# YOUR GOAL
Go through the records below and show every line with the string "spec".

# RECORDED INFORMATION
>>>>>

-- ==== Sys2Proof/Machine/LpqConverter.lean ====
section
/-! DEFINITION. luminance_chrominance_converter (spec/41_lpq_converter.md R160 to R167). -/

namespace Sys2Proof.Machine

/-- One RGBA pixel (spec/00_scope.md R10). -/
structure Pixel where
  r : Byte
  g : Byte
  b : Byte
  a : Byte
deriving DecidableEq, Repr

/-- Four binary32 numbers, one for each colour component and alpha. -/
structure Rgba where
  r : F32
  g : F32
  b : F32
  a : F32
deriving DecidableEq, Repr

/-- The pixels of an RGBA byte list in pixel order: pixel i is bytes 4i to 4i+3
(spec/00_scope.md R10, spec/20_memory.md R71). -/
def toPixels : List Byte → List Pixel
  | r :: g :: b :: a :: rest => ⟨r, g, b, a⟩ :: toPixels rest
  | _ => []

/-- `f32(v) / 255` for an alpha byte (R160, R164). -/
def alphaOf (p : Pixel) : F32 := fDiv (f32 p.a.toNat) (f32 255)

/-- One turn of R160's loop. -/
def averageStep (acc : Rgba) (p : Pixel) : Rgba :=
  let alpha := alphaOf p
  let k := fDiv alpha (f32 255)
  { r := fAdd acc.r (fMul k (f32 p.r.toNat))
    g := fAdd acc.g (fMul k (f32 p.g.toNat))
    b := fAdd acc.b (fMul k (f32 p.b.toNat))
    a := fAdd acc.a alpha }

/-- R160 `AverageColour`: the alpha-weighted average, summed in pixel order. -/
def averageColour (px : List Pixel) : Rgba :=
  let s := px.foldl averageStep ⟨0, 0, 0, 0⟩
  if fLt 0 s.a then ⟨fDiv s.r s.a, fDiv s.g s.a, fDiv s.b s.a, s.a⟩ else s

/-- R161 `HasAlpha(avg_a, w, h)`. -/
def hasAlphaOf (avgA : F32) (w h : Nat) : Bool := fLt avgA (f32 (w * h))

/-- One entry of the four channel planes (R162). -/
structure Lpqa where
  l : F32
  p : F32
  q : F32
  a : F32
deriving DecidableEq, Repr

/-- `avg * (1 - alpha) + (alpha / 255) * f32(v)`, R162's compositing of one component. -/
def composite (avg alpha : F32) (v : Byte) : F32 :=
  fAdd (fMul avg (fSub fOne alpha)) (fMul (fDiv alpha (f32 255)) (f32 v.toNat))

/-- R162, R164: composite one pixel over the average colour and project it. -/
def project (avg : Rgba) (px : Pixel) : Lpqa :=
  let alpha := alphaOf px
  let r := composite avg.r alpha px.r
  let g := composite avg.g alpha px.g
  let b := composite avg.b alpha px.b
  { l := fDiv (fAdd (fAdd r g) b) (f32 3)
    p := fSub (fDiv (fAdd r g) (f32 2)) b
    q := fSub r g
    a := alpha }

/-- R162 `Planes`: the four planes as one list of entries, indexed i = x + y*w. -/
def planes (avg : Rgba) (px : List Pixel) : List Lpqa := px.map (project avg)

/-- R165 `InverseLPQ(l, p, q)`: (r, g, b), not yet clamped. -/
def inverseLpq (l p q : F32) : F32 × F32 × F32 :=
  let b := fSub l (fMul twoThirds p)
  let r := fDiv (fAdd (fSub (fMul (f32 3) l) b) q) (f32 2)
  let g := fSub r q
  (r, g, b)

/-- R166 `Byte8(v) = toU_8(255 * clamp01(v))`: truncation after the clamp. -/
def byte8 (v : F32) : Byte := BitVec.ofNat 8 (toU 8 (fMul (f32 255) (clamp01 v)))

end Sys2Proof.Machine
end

<<<<<

# TASK SOLUTION
/-! DEFINITION. luminance_chrominance_converter (spec/41_lpq_converter.md R160 to R167). -/
/-- One RGBA pixel (spec/00_scope.md R10). -/
(spec/00_scope.md R10, spec/20_memory.md R71). -/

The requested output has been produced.